Exacerbating the problem are the well-known financial and structural difficulties affecting the news media and the associated erosion in the vitality of the national security press corps. Under the best of circumstances, there is a synergy between news coverage and congressional oversight that strengthens them both and enriches public awareness of government operations. As Senator Ron Wyden noted recently:

    I have been on the Senate Intelligence Committee for 12 years now, and I can recall numerous specific instances where I found out about serious government wrongdoing -- such as the [National Security Agency's] warrantless wiretapping program, or the CIA's coercive interrogation program -- only as a result of disclosures by the press. |90|

But with weakened oversight and an embattled press, this valuable synergy is diminished or absent.

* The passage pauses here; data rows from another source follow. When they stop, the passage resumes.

-- ==== Sys2Proof/Tests/Slice0.lean ====
section
/-! SUPPORT. The author's own tests: ill-formed terms refused, each word decoded from its bits in the spec, one or two
steps per instruction against the vectors of 95_test_vectors.md, and a witness for the hypotheses of each statement. -/

namespace Sys2Proof.Tests

open Sys2Proof.Machine

/-- A block from its hex string read as one number (R9, R54). -/
def blk (n : Nat) : Block := unpackLanes (BitVec.ofNat 128 n)

/-- A reset state but for a written working state. -/
def withS (n : Nat) : State := { State.reset with S := Store.put (blk n) }

/-- The working state of a next state, as one number. -/
def sOf : Result → Option Nat
  | .next t => if t.S.written then some (packLanes t.S.bytes).toNat else none
  | .fault _ | .refused _ => none

/-- The output block of a next state, as one number. -/
def doutOf : Result → Option Nat
  | .next t => if t.DOUT.written then some (packLanes t.DOUT.bytes).toNat else none
  | .fault _ | .refused _ => none

/-- The control registers of a next state: OP, UPC, BUSY, RSP_VALID, RSP_STATUS. -/
def ctlOf : Result → Option (Nat × Nat × Bool × Bool × Nat)
  | .next t => some (t.OP.toNat, t.UPC.toNat, t.BUSY, t.RSP_VALID, t.RSP_STATUS.toNat)
  | .fault _ | .refused _ => none

/-- The fault of a stopped step. -/
def faultOf : Result → Option Fault
  | .fault f => some f
  | .next _ | .refused _ => none

/-- A step answered a next state. -/
def isNext : Result → Bool
  | .next _ => true
  | .fault _ | .refused _ => false

/-- The micro-op a word decodes to. -/
def uop (w : Byte) : Option Instr := (decodeUop w).toOption

/-! ### Well-formedness: an ill-formed term for the one check (R85) -/

theorem test_wf_refuses_round_11 : (Instr.ark 11).wf = false := by decide
theorem test_wf_refuses_round_15 : (Instr.ark 15).wf = false := by decide
theorem test_wf_accepts_round_10 : (Instr.ark 10).wf = true := by decide

/-! ### Words written out bit by bit from R84 and R87 -/

theorem test_decode_lds : uop 0b00010000 = some .lds := by decide
theorem test_decode_kexp : uop 0b00100000 = some .kexp := by decide
theorem test_decode_ark_0 : uop 0b00110000 = some (.ark 0) := by decide
theorem test_decode_ark_9 : uop 0b00111001 = some (.ark 9) := by decide
theorem test_decode_sub : uop 0b01000000 = some .sub := by decide
theorem test_decode_shr : uop 0b01010000 = some .shr := by decide
theorem test_decode_mix : uop 0b01100000 = some .mix := by decide
theorem test_decode_out : uop 0b01110000 = some .out := by decide
theorem test_decode_isub : uop 0b11000000 = some .isub := by decide
theorem test_decode_ishr : uop 0b11010000 = some .ishr := by decide
theorem test_decode_imix : uop 0b11100000 = some .imix := by decide
/-- 95 section 2.8: 0x3B, 0x41, 0x00, 0x80 and 0xFF are illegal, each by its own case of R89. -/
theorem test_decode_illegal :
    decodeUop 0x3B = .error (.roundTooLarge 11) ∧ decodeUop 0x41 = .error (.operandNotZero 4 1) ∧
    decodeUop 0x00 = .error (.illegalOpc 0) ∧ decodeUop 0x80 = .error (.illegalOpc 8) ∧
    decodeUop 0xFF = .error (.illegalOpc 15) := by decide
/-- R82 and R54: `req_op` 0 with lane 15 of the data 0xFF. -/
theorem test_decode_encrypt :
    decodeCmd ⟨0, 16, 15, 0x00112233445566778899aabbccddeeff, 0⟩ =
      .encrypt 16 15
        #v[0x00, 0x11, 0x22, 0x33, 0x44, 0x55, 0x66, 0x77, 0x88, 0x99, 0xaa, 0xbb, 0xcc, 0xdd, 0xee, 0xff]
        zeroBlock := by decide
theorem test_decode_decrypt : decodeCmd ⟨1, 17, 16, 0, 0⟩ = .decrypt 17 16 zeroBlock zeroBlock := by decide
theorem test_table_words :
    decodeTableWord 8 0x3A = some (.ark 10) ∧ decodeTableWord 8 0x3B = none ∧
    decodeTableWord 8 0 = some (.encrypt 0 0 zeroBlock zeroBlock) ∧
    decodeTableWord 1 1 = some (.decrypt 0 0 zeroBlock zeroBlock) := by decide

/-! ### Field arithmetic (95 section 2.1) -/

theorem test_xtime : xtime 0x7F = 0xFE ∧ xtime 0x80 = 0x1B ∧ xtime 0xFF = 0xE5 := by decide
theorem test_gmul : gmul 0x57 0x83 = 0xC1 ∧ gmul 0x0E 0xDB = 0x6E ∧ gmul 0xFF 0xFF = 0x13 := by decide

/-! ### The micro-ops, one step each -/

/-- Program P1, step 1. -/
theorem test_lds :
    sOf (exec .lds { State.reset with DIN := Store.put (blk 0x00112233445566778899aabbccddeeff) }) =
      some 0x00112233445566778899aabbccddeeff := by decide
/-- R207: reading an unwritten `DIN` is the model fault. -/
theorem test_lds_unwritten : faultOf (exec .lds State.reset) = some .unwrittenRead := by decide
/-- Program P1, step 4. -/
theorem test_sub : sOf (exec .sub (withS 0x00102030405060708090a0b0c0d0e0f0)) =
    some 0x63cab7040953d051cd60e0e7ba70e18c := by decide
/-- 95 section 2.2, last row. -/
theorem test_isub : sOf (exec .isub (withS 0x0123456789abcdeffedcba9876543210)) =
    some 0x0932680af20e80610c93c0e20ffda17c := by decide
/-- 95 section 2.3, row 1. -/
theorem test_shr : sOf (exec .shr (withS 0x000102030405060708090a0b0c0d0e0f)) =
    some 0x00050a0f04090e03080d02070c01060b := by decide
/-- 95 section 2.3, row 1: with the source's wrong text for row 3 (C1) this fails. -/
theorem test_ishr : sOf (exec .ishr (withS 0x000102030405060708090a0b0c0d0e0f)) =
    some 0x000d0a0704010e0b0805020f0c090603 := by decide
/-- 95 section 2.4, row 1. -/
theorem test_mix : sOf (exec .mix (withS 0xdb135345f20a225c01010101c6c6c6c6)) =
    some 0x8e4da1bc9fdc589d01010101c6c6c6c6 := by decide
/-- 95 section 2.4, row 4: the columns of the inverse matrix. -/
theorem test_imix : sOf (exec .imix (withS 0x01000000000100000000010000000001)) =
    some 0x0e090d0b0b0e090d0d0b0e09090d0b0e := by decide

/-- A round key at `16*r` and a working state. -/
def withRoundKey (r s k : Nat) : State :=
  { withS s with RK := Memory.writeVec [] (16 * r) (blk k) }

/-- Program P1, step 7: `ARK 1`. -/
theorem test_ark_1 :
    sOf (exec (.ark 1)
      (withRoundKey 1 0x5f72641557f5bc92f7be3b291db9f91a 0xd6aa74fdd2af72fadaa678f1d6ab76fe)) =
      some 0x89d810e8855ace682d1843d8cb128fe4 := by decide
/-- P5b and R89: an unwritten round key, and a round-key number above 10. -/
theorem test_ark_faults :
    faultOf (exec (.ark 0) (withS 0)) = some .unwrittenRead ∧
    faultOf (exec (.ark 11) (withRoundKey 11 0 0)) = some .illegalUop := by decide

/-- The bytes of RK at `16` to `16 + n - 1` in a next state. -/
def rkBytesOf (a n : Nat) : Result → List (Option Byte)
  | .next t => (List.range n).map fun i => t.RK.read (a + i)
  | .fault _ | .refused _ => []

/-- 95 section 2.6: word 4 and the last word of the schedule of the known-answer key. -/
theorem test_kexp_word_4 :
    rkBytesOf 16 4
      (exec .kexp { State.reset with K := Store.put (blk 0x000102030405060708090a0b0c0d0e0f) }) =
      [some 0xd6, some 0xaa, some 0x74, some 0xfd] := by decide +kernel
/-- The closed form of R157 gives round key 10 of the third schedule of 95 section 2.6. -/
theorem test_round_key_10 :
    packLanes (roundKey (blk 0x2b7e151628aed2a6abf7158809cf4f3c) 10) =
      0xd014f9a8c9ee2589e13f0cc8b6630ca6 := by decide +kernel
/-- R176 and program P1, step 43. -/
theorem test_out :
    doutOf (exec .out (withS 0x69c4e0d86a7b0430d8cdb78070b4c55a)) =
      some 0x69c4e0d86a7b0430d8cdb78070b4c55a ∧
    ctlOf (exec .out { withS 0 with UPC := 0x2A, BUSY := true }) = some (0, 0x2A, false, true, 0) := by
  decide

/-! ### The commands and the step (95 section 2.9) -/

/-- A request with all-zero lanes. -/
def ask (op : BitVec 1) (dl kl : Byte) : Cmd := ⟨op, dl, kl, 0, 0⟩

/-- An idle controller about to see a request. -/
def asking (c : Cmd) : State := State.reset.aboutToAccept c

/-- Line 6: a valid `ENCRYPT` clears RSP_VALID and keeps the status register. -/
theorem test_encrypt_valid :
    ctlOf (step { asking (ask 0 16 16) with RSP_VALID := true, RSP_STATUS := 1 }) =
      some (0, 0x00, true, false, 1) := by decide
/-- Line 4: length 255. -/
theorem test_encrypt_wrong_length : ctlOf (step (asking (ask 0 255 16))) = some (0, 0, false, true, 1) := by
  decide
theorem test_decrypt_valid : ctlOf (step (asking (ask 1 16 16))) = some (1, 0x40, true, false, 0) := by decide
/-- Line 2: a 17-byte key. -/
theorem test_decrypt_wrong_length : ctlOf (step (asking (ask 1 16 17))) = some (0, 0, false, true, 1) := by
  decide
/-- Line 7: `UPC = 0x10` is SHR, and the request on the ports is ignored. -/
theorem test_busy_ignores_request :
    ctlOf (step { withS 0 with UPC := 0x10, BUSY := true, inputs := [⟨false, true, ask 1 16 16⟩] }) =
      some (0, 0x11, true, false, 0) := by decide
/-- Lines 8 and 10: reset wins over a running command and over a request. -/
theorem test_reset_wins :
    ctlOf (step { withS 0 with OP := 1, UPC := 0x15, BUSY := true, RSP_STATUS := 1,
                               inputs := [⟨true, true, ask 0 16 16⟩] }) =
      some (0, 0, false, false, 0) := by decide
/-- Line 9: nothing happens without a request. -/
theorem test_idle : step State.reset = .next State.reset := rfl
/-- P5a: an illegal word in a ROM given as a parameter. -/
theorem test_illegal_word :
    faultOf (stepWith [0x10, 0x00] { withS 0 with UPC := 0x01, BUSY := true }) = some .illegalUop ∧
    faultOf (stepWith [0x10, 0x41] { withS 0 with UPC := 0x01, BUSY := true }) = some .illegalUop := by decide
/-- P5b: ARK before KEXP, SUB before LDS and OUT before LDS, in a ROM given as a parameter. -/
theorem test_unwritten_read :
    faultOf (stepWith [0x10, 0x30, 0x70] { withS 0 with UPC := 0x01, BUSY := true }) = some .unwrittenRead ∧
    faultOf (stepWith [0x40] { State.reset with BUSY := true }) = some .unwrittenRead ∧
    faultOf (stepWith [0x70] { State.reset with BUSY := true }) = some .unwrittenRead := by decide
/-- R177, R178: the first, middle and last words of the two programs. -/
theorem test_rom_words :
    fetch uromImage 0x26 = 0x39 ∧ fetch uromImage 0x2A = 0x70 ∧ fetch uromImage 0x2B = 0x00 ∧
    fetch uromImage 0x42 = 0x3A ∧ fetch uromImage 0x46 = 0xE0 ∧ fetch uromImage 0x6A = 0x70 := by decide
/-- A placed word is the one the next step runs. -/
theorem test_with_fetch_word :
    isNext (step (State.reset.withFetchWord 8 0xE0)) = true ∧
    ctlOf (step (State.reset.withFetchWord 8 1)) = some (0, 0, false, true, 1) ∧
    faultOf (step (State.reset.withFetchWord 8 0x3B)) = some .illegalUop := by decide +kernel
/-- The known-answer test of the source, on the function of R180. -/
theorem test_encrypt_known_answer :
    packLanes (encryptBlock (blk 0x00112233445566778899aabbccddeeff) (blk 0x000102030405060708090a0b0c0d0e0f)) =
      0x69c4e0d86a7b0430d8cdb78070b4c55a := by decide +kernel

/-! ### Written forms -/

/-- R93: the spec's own listing line. -/
theorem test_listing_line : listingText 0x06 0x31 (.ark 1) =
    ['0', 'x', '0', '6', ':', ' ', '0', 'x', '3', '1', ' ', ' ', 'A', 'R', 'K', ' ', '1'] := by decide
theorem test_ark_10_text : uopText (.ark 10) = ['A', 'R', 'K', ' ', '1', '0'] := by decide
/-- R96: a buffer of two bytes, and the error response. -/
theorem test_host_line : hostText 1 [0x0a, 0xf9] [] =
    ['D', 'E', 'C', 'R', 'Y', 'P', 'T', ' ', 'd', 'a', 't', 'a', '=', '0', 'a', 'f', '9', ' ', 'k', 'e', 'y',
     '='] := by decide
/-- R93: a listing line with a comment. -/
theorem test_parse_line : parseUop (listingText 0x29 0x3A (.ark 10) ++ [' ', ' ', ';', 'x']) = some (.ark 10) := by
  decide
/-- R96: one byte and no byte, read back from the host line. -/
theorem test_parse_host : parseHost (hostText 1 [0xf0] []) = some (requestOf 1 [0xf0] []) := by decide
/-- P4, action 9: 15 bytes and 17 bytes make one InvalidLength. -/
theorem test_wrong_buffers :
    respond (requestOf 0 (List.replicate 15 0) (List.replicate 17 0)) = .err .invalidLength := by
  decide +kernel

/-! ### Witnesses: states and operands that meet the hypotheses of the statements -/

/-- A command in progress at an address, every store written. -/
def running (addr : BitVec 7) : State := State.reset.aboutToFetch addr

In any case, a more constructive form of congressional engagement in regulating executive branch secrecy will be essential if there is to be any hope of reaching some kind of sensible equilibrium in classification policy.

Conclusion

Today's national security secrecy system is almost certainly not sustainable over the long term. It is predicated on Cold War-era presumptions about how national security information is supposed to flow exclusively to authorized persons and to be utilized for approved purposes. Such presumptions now cease to correspond to prevailing conditions. The rigid, pyramid-like structure of the secrecy system of the past century has been superseded by a more fluid system of information sharing practices, in which the "need to know" cannot be precisely determined in advance or from above.

Moving forward, an information security policy must be based more on the principle of "resilience" to the foreseeable disclosure of sensitive information than on the desired prevention of such disclosure. This is easier said than done, but it must be done.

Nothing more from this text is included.